TASK REQUIREMENTS ::
Take the line that contains "if !w.getLsbD 0" and each line after it in the material below, and transcribe them exactly, stopping at the end.

DATA EXTRACT ::

▼▼▼

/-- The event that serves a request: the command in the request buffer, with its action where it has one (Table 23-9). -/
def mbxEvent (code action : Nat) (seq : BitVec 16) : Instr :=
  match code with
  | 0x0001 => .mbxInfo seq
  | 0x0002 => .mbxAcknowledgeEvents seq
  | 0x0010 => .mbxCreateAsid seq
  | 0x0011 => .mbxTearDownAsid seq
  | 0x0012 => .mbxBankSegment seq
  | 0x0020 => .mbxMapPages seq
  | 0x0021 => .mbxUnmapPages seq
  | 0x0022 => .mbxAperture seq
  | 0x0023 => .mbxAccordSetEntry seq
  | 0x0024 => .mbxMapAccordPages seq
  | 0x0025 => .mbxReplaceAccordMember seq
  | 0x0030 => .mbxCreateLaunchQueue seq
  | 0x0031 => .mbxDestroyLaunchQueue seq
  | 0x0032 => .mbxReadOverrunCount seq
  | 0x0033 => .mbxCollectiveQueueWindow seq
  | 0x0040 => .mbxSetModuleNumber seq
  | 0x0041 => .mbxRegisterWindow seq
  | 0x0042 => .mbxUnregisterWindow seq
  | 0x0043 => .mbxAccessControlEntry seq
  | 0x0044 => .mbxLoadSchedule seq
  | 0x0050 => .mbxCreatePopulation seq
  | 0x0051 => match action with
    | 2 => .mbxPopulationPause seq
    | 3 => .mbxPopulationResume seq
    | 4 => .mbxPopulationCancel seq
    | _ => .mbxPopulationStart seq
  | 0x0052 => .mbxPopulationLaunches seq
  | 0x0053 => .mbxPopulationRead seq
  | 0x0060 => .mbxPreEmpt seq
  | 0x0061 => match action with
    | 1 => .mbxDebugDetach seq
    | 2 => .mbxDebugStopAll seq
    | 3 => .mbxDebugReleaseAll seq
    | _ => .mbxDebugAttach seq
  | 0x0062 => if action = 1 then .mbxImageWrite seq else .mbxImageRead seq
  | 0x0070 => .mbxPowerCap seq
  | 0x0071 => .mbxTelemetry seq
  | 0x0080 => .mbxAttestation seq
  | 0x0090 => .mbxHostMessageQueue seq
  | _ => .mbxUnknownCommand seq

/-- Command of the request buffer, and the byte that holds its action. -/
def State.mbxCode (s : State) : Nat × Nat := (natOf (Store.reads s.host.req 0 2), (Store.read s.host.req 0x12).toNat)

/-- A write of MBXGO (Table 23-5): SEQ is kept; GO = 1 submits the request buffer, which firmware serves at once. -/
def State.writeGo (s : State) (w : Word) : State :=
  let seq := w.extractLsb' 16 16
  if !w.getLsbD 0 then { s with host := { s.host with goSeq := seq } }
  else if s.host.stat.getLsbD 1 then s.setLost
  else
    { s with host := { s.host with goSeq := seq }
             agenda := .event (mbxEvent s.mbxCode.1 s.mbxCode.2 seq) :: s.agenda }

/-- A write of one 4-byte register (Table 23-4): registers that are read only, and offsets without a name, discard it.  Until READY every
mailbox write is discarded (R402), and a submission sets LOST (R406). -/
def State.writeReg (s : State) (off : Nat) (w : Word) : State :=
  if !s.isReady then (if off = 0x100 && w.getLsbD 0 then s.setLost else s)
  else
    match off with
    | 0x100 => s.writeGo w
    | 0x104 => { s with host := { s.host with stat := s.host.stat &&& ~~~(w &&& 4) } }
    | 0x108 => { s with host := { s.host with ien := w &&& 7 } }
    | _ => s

▲▲▲

TASK RESULT ::
  if !w.getLsbD 0 then { s with host := { s.host with goSeq := seq } }
  else if s.host.stat.getLsbD 1 then s.setLost
  else
    { s with host := { s.host with goSeq := seq }
             agenda := .event (mbxEvent s.mbxCode.1 s.mbxCode.2 seq) :: s.agenda }

/-- A write of one 4-byte register (Table 23-4): registers that are read only, and offsets without a name, discard it.  Until READY every
mailbox write is discarded (R402), and a submission sets LOST (R406). -/
def State.writeReg (s : State) (off : Nat) (w : Word) : State :=
  if !s.isReady then (if off = 0x100 && w.getLsbD 0 then s.setLost else s)
  else
    match off with
    | 0x100 => s.writeGo w
    | 0x104 => { s with host := { s.host with stat := s.host.stat &&& ~~~(w &&& 4) } }
    | 0x108 => { s with host := { s.host with ien := w &&& 7 } }
    | _ => s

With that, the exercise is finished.